What to work on. Among the records below, find the line that has "0 after an outcome. -/"; from there, give the lines again exactly, and stop after the line that has "OUT after an outcome. -/".

==============================

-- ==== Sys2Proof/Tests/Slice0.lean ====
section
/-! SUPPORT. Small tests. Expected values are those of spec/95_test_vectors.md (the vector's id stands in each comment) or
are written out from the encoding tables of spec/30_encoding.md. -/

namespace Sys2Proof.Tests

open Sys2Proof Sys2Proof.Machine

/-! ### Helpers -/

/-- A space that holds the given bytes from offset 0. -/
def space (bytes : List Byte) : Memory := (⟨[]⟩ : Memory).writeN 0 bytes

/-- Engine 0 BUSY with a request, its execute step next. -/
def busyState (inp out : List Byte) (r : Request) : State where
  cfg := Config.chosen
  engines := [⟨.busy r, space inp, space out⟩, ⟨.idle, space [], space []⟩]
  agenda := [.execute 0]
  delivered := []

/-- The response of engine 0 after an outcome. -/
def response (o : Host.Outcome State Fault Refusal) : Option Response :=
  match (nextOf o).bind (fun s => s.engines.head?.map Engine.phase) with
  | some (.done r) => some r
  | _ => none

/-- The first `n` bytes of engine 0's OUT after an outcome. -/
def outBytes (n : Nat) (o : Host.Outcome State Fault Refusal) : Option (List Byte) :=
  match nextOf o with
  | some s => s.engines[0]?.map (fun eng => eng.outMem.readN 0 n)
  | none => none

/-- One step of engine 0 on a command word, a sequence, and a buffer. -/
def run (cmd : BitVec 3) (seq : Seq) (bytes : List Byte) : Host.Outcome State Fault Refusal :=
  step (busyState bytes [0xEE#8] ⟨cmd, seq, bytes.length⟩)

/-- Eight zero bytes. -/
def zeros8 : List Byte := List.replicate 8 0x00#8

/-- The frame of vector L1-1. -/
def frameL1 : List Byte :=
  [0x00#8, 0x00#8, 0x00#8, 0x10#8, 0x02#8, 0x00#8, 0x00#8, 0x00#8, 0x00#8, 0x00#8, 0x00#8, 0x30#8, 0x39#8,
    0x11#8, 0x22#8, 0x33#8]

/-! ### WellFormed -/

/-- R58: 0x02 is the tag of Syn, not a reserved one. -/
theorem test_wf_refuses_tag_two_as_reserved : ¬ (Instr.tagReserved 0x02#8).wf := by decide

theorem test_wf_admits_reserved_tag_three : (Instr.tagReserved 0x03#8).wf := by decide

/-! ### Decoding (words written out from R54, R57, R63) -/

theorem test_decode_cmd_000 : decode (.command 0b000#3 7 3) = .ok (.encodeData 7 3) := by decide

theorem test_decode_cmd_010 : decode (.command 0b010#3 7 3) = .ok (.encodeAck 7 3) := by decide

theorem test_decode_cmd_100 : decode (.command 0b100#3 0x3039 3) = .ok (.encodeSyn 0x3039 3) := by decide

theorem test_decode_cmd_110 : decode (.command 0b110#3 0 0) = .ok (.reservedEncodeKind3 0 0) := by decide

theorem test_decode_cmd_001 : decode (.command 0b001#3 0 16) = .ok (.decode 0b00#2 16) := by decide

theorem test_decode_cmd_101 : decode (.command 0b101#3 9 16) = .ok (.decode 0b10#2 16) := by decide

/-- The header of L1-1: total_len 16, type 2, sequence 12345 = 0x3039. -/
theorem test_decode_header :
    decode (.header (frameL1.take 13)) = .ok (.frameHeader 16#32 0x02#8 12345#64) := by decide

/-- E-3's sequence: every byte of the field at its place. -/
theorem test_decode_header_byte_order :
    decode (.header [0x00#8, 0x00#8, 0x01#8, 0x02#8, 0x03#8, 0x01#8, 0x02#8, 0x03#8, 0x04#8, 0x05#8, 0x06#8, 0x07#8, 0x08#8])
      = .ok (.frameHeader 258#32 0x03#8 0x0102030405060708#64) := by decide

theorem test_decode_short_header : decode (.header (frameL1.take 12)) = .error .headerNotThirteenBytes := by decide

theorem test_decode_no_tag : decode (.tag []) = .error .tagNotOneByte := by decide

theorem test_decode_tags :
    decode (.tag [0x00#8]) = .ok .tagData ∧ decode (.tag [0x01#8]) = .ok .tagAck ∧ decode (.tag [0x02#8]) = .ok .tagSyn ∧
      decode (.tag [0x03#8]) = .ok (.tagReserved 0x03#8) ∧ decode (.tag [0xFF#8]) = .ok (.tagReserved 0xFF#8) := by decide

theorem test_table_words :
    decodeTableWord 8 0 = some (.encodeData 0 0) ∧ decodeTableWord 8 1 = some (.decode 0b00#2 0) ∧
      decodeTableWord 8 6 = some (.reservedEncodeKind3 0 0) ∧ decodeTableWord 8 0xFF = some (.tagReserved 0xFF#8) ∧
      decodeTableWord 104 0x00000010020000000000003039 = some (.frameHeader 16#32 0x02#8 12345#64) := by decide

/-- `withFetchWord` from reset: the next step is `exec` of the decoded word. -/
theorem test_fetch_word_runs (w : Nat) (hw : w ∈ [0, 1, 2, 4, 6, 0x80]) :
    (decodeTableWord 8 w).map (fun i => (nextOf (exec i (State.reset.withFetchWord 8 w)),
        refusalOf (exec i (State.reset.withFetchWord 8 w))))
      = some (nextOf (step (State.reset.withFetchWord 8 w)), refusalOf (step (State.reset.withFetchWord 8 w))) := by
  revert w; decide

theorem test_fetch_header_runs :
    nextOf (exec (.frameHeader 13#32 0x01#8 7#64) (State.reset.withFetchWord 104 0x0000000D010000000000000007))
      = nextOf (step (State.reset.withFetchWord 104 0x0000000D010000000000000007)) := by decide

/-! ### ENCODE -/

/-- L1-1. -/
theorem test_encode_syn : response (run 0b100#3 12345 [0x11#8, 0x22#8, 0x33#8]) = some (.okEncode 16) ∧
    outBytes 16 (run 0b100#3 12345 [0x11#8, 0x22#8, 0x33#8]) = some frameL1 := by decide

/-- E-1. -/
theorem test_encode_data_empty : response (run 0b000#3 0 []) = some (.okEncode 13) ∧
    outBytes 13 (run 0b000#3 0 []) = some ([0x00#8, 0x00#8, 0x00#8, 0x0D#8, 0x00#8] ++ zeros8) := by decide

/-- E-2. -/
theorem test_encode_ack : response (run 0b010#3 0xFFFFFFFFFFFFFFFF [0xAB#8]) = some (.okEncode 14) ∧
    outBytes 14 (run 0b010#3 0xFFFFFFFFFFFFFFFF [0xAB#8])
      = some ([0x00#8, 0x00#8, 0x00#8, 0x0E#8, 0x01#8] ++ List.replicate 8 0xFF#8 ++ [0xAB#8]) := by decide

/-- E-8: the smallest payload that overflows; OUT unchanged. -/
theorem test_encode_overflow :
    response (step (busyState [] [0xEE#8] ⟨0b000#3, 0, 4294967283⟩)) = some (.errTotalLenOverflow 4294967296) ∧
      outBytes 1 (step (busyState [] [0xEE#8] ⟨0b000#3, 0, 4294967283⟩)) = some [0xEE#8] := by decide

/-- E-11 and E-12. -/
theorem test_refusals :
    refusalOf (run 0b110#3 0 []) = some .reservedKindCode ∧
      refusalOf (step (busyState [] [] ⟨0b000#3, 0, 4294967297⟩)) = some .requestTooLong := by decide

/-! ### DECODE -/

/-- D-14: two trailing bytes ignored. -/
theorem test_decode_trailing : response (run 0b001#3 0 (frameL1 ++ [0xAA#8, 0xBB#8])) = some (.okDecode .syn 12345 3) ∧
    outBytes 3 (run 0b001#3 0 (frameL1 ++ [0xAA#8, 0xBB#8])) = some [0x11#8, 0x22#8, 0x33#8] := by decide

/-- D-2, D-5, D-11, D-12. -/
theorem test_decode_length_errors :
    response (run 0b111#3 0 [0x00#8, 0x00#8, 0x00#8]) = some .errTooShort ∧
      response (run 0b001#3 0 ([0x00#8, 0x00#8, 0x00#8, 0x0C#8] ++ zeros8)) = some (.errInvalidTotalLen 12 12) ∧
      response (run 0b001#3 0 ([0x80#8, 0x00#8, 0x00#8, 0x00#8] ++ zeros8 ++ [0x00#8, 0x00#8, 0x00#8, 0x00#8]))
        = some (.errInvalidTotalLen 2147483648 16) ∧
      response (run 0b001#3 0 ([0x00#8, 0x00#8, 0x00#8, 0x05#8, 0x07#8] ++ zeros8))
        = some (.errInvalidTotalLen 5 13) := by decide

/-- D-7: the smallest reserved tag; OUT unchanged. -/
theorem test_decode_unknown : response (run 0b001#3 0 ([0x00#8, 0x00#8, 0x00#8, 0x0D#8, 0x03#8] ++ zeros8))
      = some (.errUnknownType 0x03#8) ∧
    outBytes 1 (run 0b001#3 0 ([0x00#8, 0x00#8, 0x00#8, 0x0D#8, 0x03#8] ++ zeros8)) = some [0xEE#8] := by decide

==============================

Answer to this task.
/-- The response of engine 0 after an outcome. -/
def response (o : Host.Outcome State Fault Refusal) : Option Response :=
  match (nextOf o).bind (fun s => s.engines.head?.map Engine.phase) with
  | some (.done r) => some r
  | _ => none

/-- The first `n` bytes of engine 0's OUT after an outcome. -/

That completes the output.